• [About this task]
Return, word for word, only the lines of the data below that lie between the line with "s.events := by simp [State.fetchDisp]" and the line with "[State.de, State.setHl, Bank.set]", those two lines included.

(Beginning of Records supplied)

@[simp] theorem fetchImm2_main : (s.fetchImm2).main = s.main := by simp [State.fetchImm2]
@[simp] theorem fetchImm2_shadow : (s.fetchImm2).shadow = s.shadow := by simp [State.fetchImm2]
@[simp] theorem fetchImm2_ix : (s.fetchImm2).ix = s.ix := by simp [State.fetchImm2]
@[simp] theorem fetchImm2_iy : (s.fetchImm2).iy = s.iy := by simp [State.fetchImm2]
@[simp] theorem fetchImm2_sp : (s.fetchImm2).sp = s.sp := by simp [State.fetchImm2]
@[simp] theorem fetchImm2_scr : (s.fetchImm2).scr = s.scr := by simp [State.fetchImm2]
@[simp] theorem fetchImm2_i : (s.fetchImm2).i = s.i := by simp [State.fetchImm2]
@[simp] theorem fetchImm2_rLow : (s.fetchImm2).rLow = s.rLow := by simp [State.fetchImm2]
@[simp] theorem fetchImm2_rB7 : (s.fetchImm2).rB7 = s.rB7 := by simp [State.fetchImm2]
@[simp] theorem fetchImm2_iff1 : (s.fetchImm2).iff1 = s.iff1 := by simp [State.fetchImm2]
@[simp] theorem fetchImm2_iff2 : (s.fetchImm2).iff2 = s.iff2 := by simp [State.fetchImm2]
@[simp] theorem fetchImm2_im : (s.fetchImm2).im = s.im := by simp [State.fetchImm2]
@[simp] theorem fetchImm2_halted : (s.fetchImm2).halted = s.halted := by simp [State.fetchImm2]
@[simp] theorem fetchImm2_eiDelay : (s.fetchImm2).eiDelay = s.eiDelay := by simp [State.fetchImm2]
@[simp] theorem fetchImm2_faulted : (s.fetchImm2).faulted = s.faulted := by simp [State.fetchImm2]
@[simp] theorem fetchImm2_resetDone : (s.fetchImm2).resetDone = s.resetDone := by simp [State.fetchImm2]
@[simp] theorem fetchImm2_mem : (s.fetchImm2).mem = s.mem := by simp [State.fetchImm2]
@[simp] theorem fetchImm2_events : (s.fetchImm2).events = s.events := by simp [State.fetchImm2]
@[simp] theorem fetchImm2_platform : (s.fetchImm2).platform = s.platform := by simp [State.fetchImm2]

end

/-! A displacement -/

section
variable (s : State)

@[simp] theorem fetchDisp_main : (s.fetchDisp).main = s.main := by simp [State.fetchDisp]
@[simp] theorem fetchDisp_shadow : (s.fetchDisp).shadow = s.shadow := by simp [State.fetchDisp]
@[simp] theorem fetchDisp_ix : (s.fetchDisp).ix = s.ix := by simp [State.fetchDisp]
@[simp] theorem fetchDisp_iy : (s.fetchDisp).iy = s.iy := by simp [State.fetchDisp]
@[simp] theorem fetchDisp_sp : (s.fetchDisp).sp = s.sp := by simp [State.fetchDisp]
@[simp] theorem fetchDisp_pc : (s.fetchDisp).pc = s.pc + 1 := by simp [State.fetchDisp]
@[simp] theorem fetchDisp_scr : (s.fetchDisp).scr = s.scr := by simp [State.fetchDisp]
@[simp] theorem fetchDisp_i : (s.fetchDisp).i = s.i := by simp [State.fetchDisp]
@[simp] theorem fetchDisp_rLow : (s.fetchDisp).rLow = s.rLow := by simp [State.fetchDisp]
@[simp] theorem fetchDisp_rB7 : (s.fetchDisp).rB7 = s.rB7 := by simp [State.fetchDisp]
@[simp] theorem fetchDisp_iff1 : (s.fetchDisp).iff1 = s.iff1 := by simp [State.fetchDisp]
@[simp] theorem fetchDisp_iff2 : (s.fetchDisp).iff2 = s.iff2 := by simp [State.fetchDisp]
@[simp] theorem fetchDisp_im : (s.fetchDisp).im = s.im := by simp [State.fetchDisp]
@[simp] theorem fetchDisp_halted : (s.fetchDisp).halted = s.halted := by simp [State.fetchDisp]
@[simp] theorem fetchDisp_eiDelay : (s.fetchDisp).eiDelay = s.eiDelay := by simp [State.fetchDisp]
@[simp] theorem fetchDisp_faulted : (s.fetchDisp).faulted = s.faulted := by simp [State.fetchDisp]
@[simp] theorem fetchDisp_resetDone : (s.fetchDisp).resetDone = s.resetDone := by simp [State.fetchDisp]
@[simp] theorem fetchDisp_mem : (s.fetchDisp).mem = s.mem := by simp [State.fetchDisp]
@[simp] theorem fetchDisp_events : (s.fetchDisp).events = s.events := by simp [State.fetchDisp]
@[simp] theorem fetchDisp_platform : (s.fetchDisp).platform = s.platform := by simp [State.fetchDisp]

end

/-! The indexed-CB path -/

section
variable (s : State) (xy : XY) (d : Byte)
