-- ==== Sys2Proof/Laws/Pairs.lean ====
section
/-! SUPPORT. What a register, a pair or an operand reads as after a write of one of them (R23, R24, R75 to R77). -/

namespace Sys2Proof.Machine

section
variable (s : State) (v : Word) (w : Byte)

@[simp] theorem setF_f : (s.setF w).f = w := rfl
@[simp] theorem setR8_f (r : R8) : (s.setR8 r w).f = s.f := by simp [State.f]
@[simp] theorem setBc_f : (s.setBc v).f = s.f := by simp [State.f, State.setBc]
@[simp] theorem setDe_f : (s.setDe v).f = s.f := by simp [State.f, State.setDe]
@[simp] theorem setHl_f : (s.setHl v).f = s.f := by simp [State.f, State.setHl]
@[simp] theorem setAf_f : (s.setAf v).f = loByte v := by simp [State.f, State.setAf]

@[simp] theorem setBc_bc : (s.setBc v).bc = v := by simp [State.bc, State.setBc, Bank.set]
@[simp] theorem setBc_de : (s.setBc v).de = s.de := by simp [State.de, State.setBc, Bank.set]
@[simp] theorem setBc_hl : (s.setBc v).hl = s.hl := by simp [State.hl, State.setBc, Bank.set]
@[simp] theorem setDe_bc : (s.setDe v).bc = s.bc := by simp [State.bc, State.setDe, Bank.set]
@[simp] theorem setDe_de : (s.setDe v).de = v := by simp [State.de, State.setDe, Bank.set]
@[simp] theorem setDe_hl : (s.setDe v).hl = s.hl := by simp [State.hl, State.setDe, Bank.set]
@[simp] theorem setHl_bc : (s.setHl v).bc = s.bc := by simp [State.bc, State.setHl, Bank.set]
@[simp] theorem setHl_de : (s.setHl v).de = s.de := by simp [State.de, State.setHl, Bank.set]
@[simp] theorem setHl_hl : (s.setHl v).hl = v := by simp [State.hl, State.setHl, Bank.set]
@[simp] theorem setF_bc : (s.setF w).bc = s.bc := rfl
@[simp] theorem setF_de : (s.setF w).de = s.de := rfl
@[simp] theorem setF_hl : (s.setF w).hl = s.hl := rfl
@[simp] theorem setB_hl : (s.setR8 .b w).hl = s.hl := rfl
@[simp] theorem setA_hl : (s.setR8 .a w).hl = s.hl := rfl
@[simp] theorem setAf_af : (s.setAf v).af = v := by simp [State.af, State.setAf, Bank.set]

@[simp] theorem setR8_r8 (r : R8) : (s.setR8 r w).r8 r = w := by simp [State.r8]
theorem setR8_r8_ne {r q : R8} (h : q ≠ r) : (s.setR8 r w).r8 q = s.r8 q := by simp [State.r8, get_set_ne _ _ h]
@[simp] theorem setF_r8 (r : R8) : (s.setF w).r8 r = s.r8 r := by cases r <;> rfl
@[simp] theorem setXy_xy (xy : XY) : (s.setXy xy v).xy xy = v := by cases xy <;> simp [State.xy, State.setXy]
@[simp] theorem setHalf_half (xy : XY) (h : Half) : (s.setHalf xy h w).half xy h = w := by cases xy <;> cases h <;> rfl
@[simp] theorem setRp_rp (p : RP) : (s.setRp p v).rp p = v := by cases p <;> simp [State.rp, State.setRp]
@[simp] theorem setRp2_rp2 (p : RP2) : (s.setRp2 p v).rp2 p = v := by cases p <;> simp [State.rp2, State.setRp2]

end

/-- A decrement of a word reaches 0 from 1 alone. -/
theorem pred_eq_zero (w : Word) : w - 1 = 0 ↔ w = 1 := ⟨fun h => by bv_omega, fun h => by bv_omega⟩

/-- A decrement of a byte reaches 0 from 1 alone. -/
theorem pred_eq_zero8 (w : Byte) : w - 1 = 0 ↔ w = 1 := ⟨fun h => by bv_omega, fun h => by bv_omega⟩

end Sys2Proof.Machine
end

(End of Records supplied)

• [Written response]
@[simp] theorem fetchDisp_events : (s.fetchDisp).events = s.events := by simp [State.fetchDisp]
@[simp] theorem fetchDisp_platform : (s.fetchDisp).platform = s.platform := by simp [State.fetchDisp]

end

/-! The indexed-CB path -/

section
variable (s : State) (xy : XY) (d : Byte)
-- ==== Sys2Proof/Laws/Pairs.lean ====
section
/-! SUPPORT. What a register, a pair or an operand reads as after a write of one of them (R23, R24, R75 to R77). -/

namespace Sys2Proof.Machine

section
variable (s : State) (v : Word) (w : Byte)

@[simp] theorem setF_f : (s.setF w).f = w := rfl
@[simp] theorem setR8_f (r : R8) : (s.setR8 r w).f = s.f := by simp [State.f]
@[simp] theorem setBc_f : (s.setBc v).f = s.f := by simp [State.f, State.setBc]
@[simp] theorem setDe_f : (s.setDe v).f = s.f := by simp [State.f, State.setDe]
@[simp] theorem setHl_f : (s.setHl v).f = s.f := by simp [State.f, State.setHl]
@[simp] theorem setAf_f : (s.setAf v).f = loByte v := by simp [State.f, State.setAf]

@[simp] theorem setBc_bc : (s.setBc v).bc = v := by simp [State.bc, State.setBc, Bank.set]
@[simp] theorem setBc_de : (s.setBc v).de = s.de := by simp [State.de, State.setBc, Bank.set]
@[simp] theorem setBc_hl : (s.setBc v).hl = s.hl := by simp [State.hl, State.setBc, Bank.set]
@[simp] theorem setDe_bc : (s.setDe v).bc = s.bc := by simp [State.bc, State.setDe, Bank.set]
@[simp] theorem setDe_de : (s.setDe v).de = v := by simp [State.de, State.setDe, Bank.set]
@[simp] theorem setDe_hl : (s.setDe v).hl = s.hl := by simp [State.hl, State.setDe, Bank.set]
@[simp] theorem setHl_bc : (s.setHl v).bc = s.bc := by simp [State.bc, State.setHl, Bank.set]
@[simp] theorem setHl_de : (s.setHl v).de = s.de := by simp [State.de, State.setHl, Bank.set]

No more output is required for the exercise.